Mate this mold with the array slide. Now, block the slide with one percent BSA and incubate it for an hour at room temperature. During the incubation, prepare 200 micro-liters of antibody-oligonucleotide conjugates.
After the block, add the antibody-oligo cocktail to the setup. Let the antibodies incubate on the array for an hour at 37 degrees Celsius, and then clean and dry the slide before proceeding with slide dips described in the text protocol. After following the described protocol, using a three by three array, the resulting antibody panel was used in multi-plex detection, mainly through sandwich ELISA platform.
The proteins showed less than 10%variation from one end to the other end of the glass slide. On the three by three array, up to seven proteins can be detected along with a reference labeled by cyanine three and a negative control. In a single-cell experiment performed for a tumor study, the six proteins were all detected simultaneously.
For calibration, recombinant proteins were applied to an array at various concentrations.
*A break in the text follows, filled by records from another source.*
-- ==== Sys2Proof/Tests/Slice0.lean ====
section
/-! SUPPORT. The model's own tests: small states that meet the hypotheses of each statement, and worked examples of the
spec. -/

namespace Sys2Proof.Tests
set_option Elab.async false

open Sys2Proof Sys2Proof.Machine

/-! ## States -/

/-- A job's configuration with the counters 0 to 63. -/
def tJob : JobCfg :=
  { detmode := 0, rec_ := 0, exportOn := false, dlb := false, group := 0, stepOnly := false, coreRg := 1, age := 2,
    ctrBase := 0, ctrN := 64, seqCeq := 1, waitLimit := 0, seed := 0#64, testInt := 600, hbmSlice := 50, nrqWait := 10,
    collTmo := 100, voteTmo := 100, outGrace := 100, mirrorWait := 100, waitTmo := 100, retryMax := 3, ovfMax := 3,
    nRaise := 2000, eInit := 0, ovfMask := 0#8, expTgt := 0, targets := [] }

/-- Core 3 runs a program whose first bundle has the S slot `a` and the T slot `t`. -/
def tRun (a t : W64) : State :=
  { State.reset with
    cores := [(3, { Cor.init with st := .run, extent := 2, imem := [(0, a.setWidth 256 ||| (t.setWidth 256 <<< 192))] })]
    host := { HostIf.init with job := some tJob } }

/-- WAIT on counter 7 with threshold s0; FENCE of scope 0; GETW into s1. -/
def tWait : W64 := BitVec.ofNat 64 (0x1B * 2 ^ 58 + 7 * 2 ^ 26)
def tFence : W64 := BitVec.ofNat 64 (0x20 * 2 ^ 58)
def tGetw : W64 := BitVec.ofNat 64 (0x28 * 2 ^ 58 + 1 * 2 ^ 53)

/-- ADD s5 ← s1 + 9, the same into s0, and TRAP. -/
def tAdd : W64 := BitVec.ofNat 64 (1 * 2 ^ 58 + 5 * 2 ^ 53 + 1 * 2 ^ 48 + 2 ^ 42 + 9)
def tAddS0 : W64 := BitVec.ofNat 64 (1 * 2 ^ 58 + 1 * 2 ^ 48 + 2 ^ 42 + 9)
def tTrap : W64 := BitVec.ofNat 64 (0x3E * 2 ^ 58 + 5)

/-- Sixteen stores are outstanding and the next bundle stores. -/
def tStore : TAcc :=
  { id := 0, top := 3, td := 1, base := 64, act := 0#64, stride := 0, idx := [], data := [(7#32, false)], trg := none, dev := 0, units := 1, todo := [], left := 0, got := [] }
/-- A load of s5 whose word has come. -/
def tLoaded : TAcc := { tStore with top := 1, td := 5, data := [], got := [(64, 9#32, false)] }
def tStalled : State :=
  (tRun 0#64 (BitVec.ofNat 64 (3 * 2 ^ 58))).updCore 3 fun k => { k with tacc := List.replicate 16 tStore }

/-- Core 3 waits on counter 7 for 0, with a limit of 5 µs. -/
def tWaiting : State := (tRun 0#64 tWait).updCore 3 fun k => { k with waiting := true, waitOn := some (7, 0), waitLimit := 5#32 }

/-- Core 3 is stalled in GETW; then with an entry posted on its slot 0, queue 100, in the scratchpad. -/
def tIdle : State := (tRun 0#64 tGetw).updCore 3 fun k => { k with idleq := true }
def tPosted : State :=
  tIdle.updQue 100 fun e => { e with typ := 3, st := 1, loc := 2, log2n := 4, base := 1024, tail := 1, core := 3, slot := 0 }

/-- Matrix operations and core 3 with one of them queued. -/
def tMOp (n : Nat) : MOp := { id := 0, raw := BitVec.ofNat 64 (n * 2 ^ 58 + 1 * 2 ^ 45), r1 := 0#64, r2 := 0#64, r3 := 0#64, home := 3, step := 0#64 }
def tOpq (n : Nat) : State := (tRun 0#64 0#64).updCore 3 fun k => k.updArr 0 fun x => { x with opq := [tMOp n] }
def tFldOp : MOp := { id := 0, raw := BitVec.ofNat 64 (0x01 * 2 ^ 58), r1 := 1#64, r2 := 0#64, r3 := 0#64, home := 3, step := 0#64 }
def tFld : State := (tRun 0#64 0#64).updCore 3 fun k => { k with fldq := [tFldOp] }
def tMmaOp : MOp := { id := 0, raw := BitVec.ofNat 64 (0x08 * 2 ^ 58), r1 := 1#64, r2 := 0#64, r3 := 0#64, home := 3, step := 0#64 }
def tMma : State := (tRun 0#64 0#64).updCore 3 fun k => k.updArr 0 fun x => { x with opq := [tMmaOp] }
def tMmaRun (e : Bool) : State := (tRun 0#64 0#64).updCore 3 fun k => k.updArr 0 fun x =>
  { x with mma := some { op := tMmaOp, k := 1, emit := e, done := true }, ringS := 2, ringFree := 2, issuedS := 2 }
def tEmit : EmitW := { id := 0, op := 0, base := 1024, words := [1#32], spoil := false, ctr := 7, left := 0 }
def tDrain : DrainW := { id := 0, base := 64, strd := 32, rows := [], codes := [], add := false, trg := none, phase := 2, left := 0, got := [] }

/-- Core 3 with array 0 changed. -/
def tArr (f : Arr → Arr) : State := (tMmaRun false).updCore 3 fun k => k.updArr 0 f

/-- A read of a line of bank 5 in home region 2, and a READY terrace 0 with scrub and self-test on. -/
def tLine : BankReq :=
  { port := .homeT, age := 9, write := false, aadd := false, word := 2 * 2 ^ 20 + 5 * 4, data := [], bmask := 0#16, spoil := 0#4, who := .t 3 0, src := 3 }
def tTerr : State := State.reset.updTerr 0 fun t => { t with ready := true, scrub := true, bist := true }

/-- Region 0: FINE, 576 GiB, partition 5 (the example of R159); core 3 reads a unit of it. -/
def tRegion : Region := { valid := true, map := 0, sel := 0, chan := 0, part := 5, size := 9216, base := 0, soff := 0 }
def tHbm : State := State.reset.updHbm fun h => { h with rgns := [(0, tRegion)] }
def tUnit : UnitReq :=
  { id := 1, who := .core 3, group := 0, addr := 0x12345660, write := false, data := [], mask := 0#32, spoil := 0#8, part := 5, input := 0, cyc := 10 }
def tHU : HUnit := { req := tUnit, st := 6, so := 0x1845C60, rgn := 0, gen := 0 }
def tWaitU : State := tHbm.updHbm fun h => { h with waitq := [tHU] }
def tOffer : State := tHbm.updHbm fun h => { h with offer := [tHU] }
def tServe : State := tHbm.updHbm fun h => { h with pcq := [(30, tHU)] }
def tStackOk : State := tHbm.updStack 6 fun k => { k with st := 1, scrub := true }

/-- A long command with handle 7 of the tray's queue, and a REGION_SET it started. -/
def tLong (opc : Nat) (d : Desc) : Long := { idx := 7, gen := 0, tag := 0x51#32, q := 8190, sid := 0, opc := opc, sqhead := 1, noirq := false, d := d }
def tSet : State :=
  (tHbm.updHbm fun h => { h with sets := [{ n := 0, hnd := 7, ent := tRegion, live := true }] }).updHost fun h => { h with longs := [tLong 0x100 []] }

/-- A SEND cell of partition 5 to queue 77, and LID 4 UP with that cell waiting on VC 0. -/
def tCell : Cell :=
  { src := 9, dest := 0, typ := 1, gen := 1, epoch := 0, vc := 0, qtag := 77, flags := 1#8, len := 17, part := 5, msgoff := 0,
    payload := List.replicate 17 3#8, rsv := false }
def tUp : State := State.reset.updLid 4 fun k =>
  { k with st := .up, w := 4, wmask := 15#17, repMask := 15#17, rmask := 15#17, peer := 9, part := 5, shared := 100, resv := [(0, 16)], outq := [(0, 0, tCell)] }
def tInj : InjReq := { vc := 0, dest := 12, typ := 1, qtag := 77, flags := 1#8, part := 5, msgoff := 0, payload := [1#8], lid := 4 }
def tCtl : List Byte :=
  frameBytes { tCell with dest := 0, typ := 0xF0, len := 80, flags := 0#8, payload := (tUp.lid 4).ctlPayload } 0 0
def tLink : State :=
  ((State.reset.updFab fun f => { f with cur := { f.cur with links := [(4, { port := 0, peer := 9, part := 5 })] } }).updLight fun b =>
    { b with sets := [(0, 0x00040009#32)] }).updPort 0 fun x => { x with st := .ready }

/-- Messages at a target: one served, one refused, one waiting; one sent; three completions held for queue 201. -/
def tIn : InMsg :=
  { lid := 4, cell := tCell, woff := 0, mlen := 1, rqtag := 2, orig := 0, data := [], done := 0, last := true, waits := false, buf := none,
    refuse := none, acked := false }
def tOutM : OutMsg := { slot := 1, typ := 1, q := 200, tag := 0x77#32, sqh := 3, dev := 0, len := 64, got := 0, sent := true, use := 0, part := 5 }
def tMsgs : State :=
  ((State.reset.updFab fun f => { f with
    inMsgs := [tIn, { tIn with refuse := some 0x103 }, { tIn with waits := true }, { tIn with refuse := some 0x103, acked := true }]
    outMsgs := [tOutM]
    holds := [{ q := 201, node := 7, tag := 1#32, len := 1, status := 2 }, { q := 201, node := 3, tag := 2#32, len := 1, status := 2 }, { q := 201, node := 5, tag := 3#32, len := 1, status := 2 }] }).updQue
      200 fun e => { e with typ := 4, bnone := false, bindq := 1 }).updQue 201 fun e => { e with typ := 5, bnone := false, bindq := 1, batch := 2 }
def tEpoch : State := State.reset.updFab fun f => { f with old := some TabSet.empty, oldEp := 2, inj := [(2, 5)], dlv := [(2, 2)] }

/-- A comb input that is OK; a device past start-up with input A OK. -/
def tComb : CombRead := { lines := List.replicate 17 900, total := 2130, fell3 := false, low10s := false }
def tLit : State :=
  (State.reset.updLight fun b => { b with aSt := 1 }).updMod fun m => { m with step := 11 }

/-- A marker of node 9 on line 3, built to Table 8-4; line 3 of port 0 drops in set 0 from node 9; the same line in CAL. -/
def tMark : List Byte :=
  let m : List Byte := natLe 0x5AC3 2 ++ natLe 9 2 ++ [3#8, BitVec.ofNat 8 (3 + 32)] ++ natLe 100 2 ++ natLe 1 2 ++ List.replicate 4 0#8
  m ++ natLe (crc16 m) 2
def tDrop : State :=
  (State.reset.updLight fun b => { b with sets := [(3, 0x00040009#32)] }).updLine 0 3 fun x => { x with rxr := .drop }
def tCal : State := State.reset.updLine 0 3 fun x => { x with rxr := .cal }
def tSoak : SoakRead := { ber7 := 1000, corr := 0, unc := 0, mism := 0, power := -2030 }

/-- Port 0, READY and soaked, whose line 0 drops and adds to the neighbour 9. -/
def tSpare (r : Nat) : State :=
  (State.reset.updLight fun b => { b with sets := [(0, 0x00040009#32)] }).updPort 0 fun x =>
    { x with st := .ready, nbr := some 9, soaked := true, rot := r }

/-- A PSW to set 3, at step `n`, drain counter 5, released at once. -/
def tPswEnt : Desc := [0x141#32, 0#32, 0#32, 0#32, 0#32, 0x00005003#32, 6#32, 0#32, 0#32]
def tPsw (n : Nat) : State := State.reset.updLight fun b => { b with swEnt := some (300, tPswEnt), swStep := n }

/-- The job of `tJob`, whose counters are 0 to 63. -/
def tOwner : State := State.reset.updHost fun h => { h with job := some tJob }

/-- List 300 on engine 2, in the scratchpad, with one entry of opcode `o` at its head; both trees of pair 0 valid with this
device as their root and no child. -/
def tTree : TreeEnt := { TreeEnt.none with valid := true, size := 1 }
def tTol (o : Nat) : State :=
  ((tOwner.updQue 300 fun e => { e with typ := 6, st := 1, loc := 2, log2n := 4, base := 0, tail := 1, eng := 2 }).updFloor
    fun f => { f with ram := f.ram.setWord 0 (BitVec.ofNat 32 o) false }).updColl fun c => { c with plan := [(0, tTree), (1, tTree)] }

/-- A SUM32 reduction of two elements on tree A of pair 0, at a leaf whose parent is LID 4. -/
def tRedEnt : Desc :=
  [0x441#32, 0#32, 0#32, 0#32, 0x00050000#32, BitVec.ofNat 32 (1 + 2 * 2 ^ 8 + 2 * 2 ^ 12), 0#32, 0#32, 64#32, 0#32, 0#32, 0#32, 2#32, 0#32, 0#32, 0#32]
def tElem : Elem := { bytes := [1#8, 2#8, 3#8, 4#8], spoil := false, marks := [] }
def tRedRun : CollRun :=
  { cid := 5, opc := 0x441, q := 300, eng := 2, ent := tRedEnt, tp := 0
    a := { TreeRun.init false false with c0 := [(0, tElem), (1, tElem)] }
    b := TreeRun.init false false, at_ := 0 }
def tRedDown : CollRun := { tRedRun with a := { tRedRun.a with dnq := [(0, { idx := 0, units := [tElem] })] } }
def tRed : State :=
  (((tUp.updLid 4 fun k => { k with resv := [(6, 16), (8, 16)], outq := [] }).updTrain fun t => { t with n := 2 }).updColl fun c =>
    { c with plan := [(0, { tTree with parent := 4, child0 := 4, rank := 1, size := 1 }), (1, tTree)], runs := [tRedRun] })
def tSlot : CSlot := { tp := 0, tree := 0, ring := 2, idx := 0, lid := 4, cell := { tCell with typ := 0x1D, qtag := 5, vc := 8, payload := [] } }
def tRecv : State := tRed.updColl fun c => { c with slots := [tSlot] }

/-- A VOTE on pair 0 at the root; a plan under census on pair 1. -/
def tVoteRun : CollRun := { tRedRun with opc := 0x443, ent := 0x443#32 :: tRedEnt.tail }
def tVote : State := (tTol 0x443).updColl fun c => { c with runs := [tVoteRun] }
def tPlanCmd : Desc := [0x503#32, 0#32, 0#32, 0#32, 0#32, 2#32]
def tCensus : State :=
  (State.reset.updColl fun c => { c with newPlan := some ([], 7) }).updHost fun h => { h with longs := [tLong 0x503 tPlanCmd] }

/-- One stage with one F and one B on core 3, one microbatch, device 0 of 1; the job in RUN in a phase of its attempt. -/
def tTab : StageTab :=
  { pidx := 0, pm1 := 0, v := 1, voteTp := 0, optSlot := 0, optNm1 := 0, m := 1, mentee := 0, buddy := 0, rctr := 8, gctr := 9,
    gthr := 0, rthr := 0, logwin := 1, optOpc := 0x202, shardLen := 1, shard := 0, logBase := 0, logSize := 16, aux := 0, auxw := 0,
    crstN := 0, crstB := 0, stages := [{ Stage.none with fopc := 0x200, bopc := 0x201, cbase := 3 }], states := [], tq := [], tpl := [] }
def tTrain (ph : Nat) : State :=
  (tOwner.updTrain fun t => { t with
    tab := some tTab, js := .run, train := true, launched := true, phase := ph, ws := if ph = 0 then .none_ else .open_, mirSent := true }).updQue
    100 fun e => { e with typ := 3, st := 1, loc := 2, log2n := 4, base := 1024, core := 3, slot := 0 }
def tItem : Item := { q := 100, tag := 1#32, home := 0, notify := false, job := none }

/-- A replacement of node 2, its image, and a committed GRAD record of step n. -/
def tRepl (js : JState) (st : Nat) : State :=
  (tTrain 0).updTrain fun t => { t with js := js, repl := { t.repl with st := st, lnode := 2, drain := true } }
def tImg : ImageRead := { kind := 0, lnode := 2, step := 4, e := 16, clean := 0, nchunk := 1, good := true, spoiled := false, regions := [], log := none }
def tRec (n : Nat) : List Byte :=
  let h := recHeader 1 2 (BitVec.ofNat 64 n) 0#32 16 0 [1#8, 2#8]
  h.take 5 ++ [1#8] ++ h.drop 6 ++ [1#8, 2#8]

/-- A replay whose next input is one byte. -/
def tInput : InputRec := { order := 0, srck := 1, len := 1, obj := 0, off := 0, dst := 64, dig := (treeHash [7#8]).take 24, data := [] }
def tFeed : State := (tTrain 2).updDet fun d => { d with replay := true, feed := [tInput] }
The sensitivity of detection was quite similar to a conventional sandwich ELISA. While attempting this procedure, its important to remember to keep the PDMS molds free of particulate matter.
Dust in the channels can result in arrays with poor uniformity and low sensitivity. After its development, this technique paved the way for researchers in the field of cancer research to explore cell-cell signaling using models of tumor micro-environments.